**DATA LISTING:**
-- ==== Sys2Proof/Tests/Slice0.lean ====
section
/-! SUPPORT. The model's own tests. Expected results are the spec's (`95_test_vectors.md`, and `30_encoding.md` R82)
unless a comment says otherwise; the witnesses at the end show, for each statement that has hypotheses, concrete
operands that meet them. -/

namespace Sys2Proof.Tests

open Sys2Proof.Machine

-- One theorem at a time: many kernel evaluations waiting for each other would each hold a thread.
set_option Elab.async false

/-! ### Helpers -/

/-- The state a command leaves. -/
def after (i : Instr) (s : State) : State :=
  match exec i s with
  | .next t => t
  | .fault _ => s
  | .refused _ => s

/-- The reset state with scalar registers set. -/
def withS (l : List (SReg × Nat)) (s : State) : State := l.foldl (fun s p => withScalar s p.1 p.2) s

/-- The state with a finite point in a register. -/
def withP (p : PReg) (x y : Nat) (s : State) : State :=
  withPoint s p { inf := false, x := BitVec.ofNat 64 x, y := BitVec.ofNat 64 y }

/-- The state with draws given. -/
def withDraws (l : List Nat) (s : State) : State := { s with rng := { queued := l.map (BitVec.ofNat 64), index := 0 } }

/-- The state with a message in `MB` and its length in `MLEN`. -/
def withMessage (m : List Byte) (s : State) : State :=
  { s with mb := s.mb.writeBytes 0 m, mlen := BitVec.ofNat 64 m.length }

/-- The state with one host operation pending. -/
def withOp (op : HostOp) (s : State) : State := s.withPending [op]

/-- `A_TOY` of `95_test_vectors.md` section 2.2. -/
def toyA : DigestAParams where
  iv := #v[0x01234567, 0x89ABCDEF, 0xFEDCBA98, 0x76543210]
  sched w := w ++ (Vector.ofFn fun i : Fin 16 => w[i] + BitVec.ofNat 32 (i.val + 16) : Vector W32 16)
  round t x v := #v[v[1], v[2], v[3], v[0].rotateLeft 1 + x + BitVec.ofNat 32 t.val]

/-- The configuration of the spec's vectors: `A_TOY`, `B_STD`, `MBSIZE = 4096`. -/
def toy : Config := { mbsize := 4096, curve := Config.curveDs1, digestA := toyA, digestB := Config.bStd }

/-! ### Well-formedness -/

theorem test_sign_same_register_is_ill_formed : (Instr.sign 4 4 3 .noHash).wellFormed = false := by decide

theorem test_sign_two_registers_is_well_formed : (Instr.sign 4 5 4 .noHash).wellFormed = true := by decide

/-! ### Decoding: the words of `95_test_vectors.md` section 2.7 -/

theorem test_decode_nop : decode 0x00000000 = .command .nop := by decide
theorem test_decode_clre : decode 0x01000000 = .command .clre := by decide
theorem test_decode_modred : decode 0x10012000 = .command (.modred 0 1 2) := by decide
theorem test_decode_modmul : decode 0x11123400 = .command (.modmul 1 2 3 4) := by decide
theorem test_decode_modinv : decode 0x12201000 = .command (.modinv 2 0 1) := by decide
theorem test_decode_daInit : decode 0x20000000 = .command .daInit := by decide
theorem test_decode_daCmp : decode 0x21010000 = .command (.daCmp 1) := by decide
theorem test_decode_daOut : decode 0x22000000 = .command .daOut := by decide
theorem test_decode_daHash : decode 0x23000000 = .command .daHash := by decide
theorem test_decode_dbInit : decode 0x300000FF = .command (.dbInit 255) := by decide
theorem test_decode_dbCmp_middle : decode 0x31012000 = .command (.dbCmp 1 2 false) := by decide
theorem test_decode_dbCmp_last : decode 0x31034001 = .command (.dbCmp 3 4 true) := by decide
theorem test_decode_dbOut : decode 0x32000000 = .command .dbOut := by decide
theorem test_decode_dbHash : decode 0x33000020 = .command (.dbHash 32) := by decide
theorem test_decode_dbHashd : decode 0x34000040 = .command (.dbHashd 64) := by decide
theorem test_decode_pinf : decode 0x40700000 = .command (.pinf 7) := by decide
theorem test_decode_pldg : decode 0x41000000 = .command (.pldg 0) := by decide
theorem test_decode_pset : decode 0x42178000 = .command (.pset 1 7 8) := by decide
theorem test_decode_pgetx : decode 0x43020000 = .command (.pgetx 0 2) := by decide
theorem test_decode_pgety : decode 0x44530000 = .command (.pgety 5 3) := by decide
theorem test_decode_pisinf : decode 0x45350000 = .command (.pisinf 3 5) := by decide
theorem test_decode_padd : decode 0x46312000 = .command (.padd 3 1 2) := by decide
theorem test_decode_pdbl : decode 0x47100000 = .command (.pdbl 1 0) := by decide
theorem test_decode_pmul : decode 0x48420000 = .command (.pmul 4 2 0) := by decide
theorem test_decode_hred : decode 0x50F00002 = .command (.hred 15 .hashB) := by decide
theorem test_decode_keygen : decode 0x60310000 = .command (.keygen 3 1) := by decide
theorem test_decode_sign : decode 0x61453000 = .command (.sign 4 5 3 .noHash) := by decide
theorem test_decode_verify : decode 0x62945703 = .command (.verify 9 4 5 7 .hashAB) := by decide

**WORK ITEM:** Give back the records above exactly, limited to the lines between the one holding "theorem test_decode_daCmp : decode" and the one holding "theorem test_decode_daHash : decode", inclusive.

**SOLUTION TO THIS PROBLEM:**
theorem test_decode_daCmp : decode 0x21010000 = .command (.daCmp 1) := by decide
theorem test_decode_daOut : decode 0x22000000 = .command .daOut := by decide
theorem test_decode_daHash : decode 0x23000000 = .command .daHash := by decide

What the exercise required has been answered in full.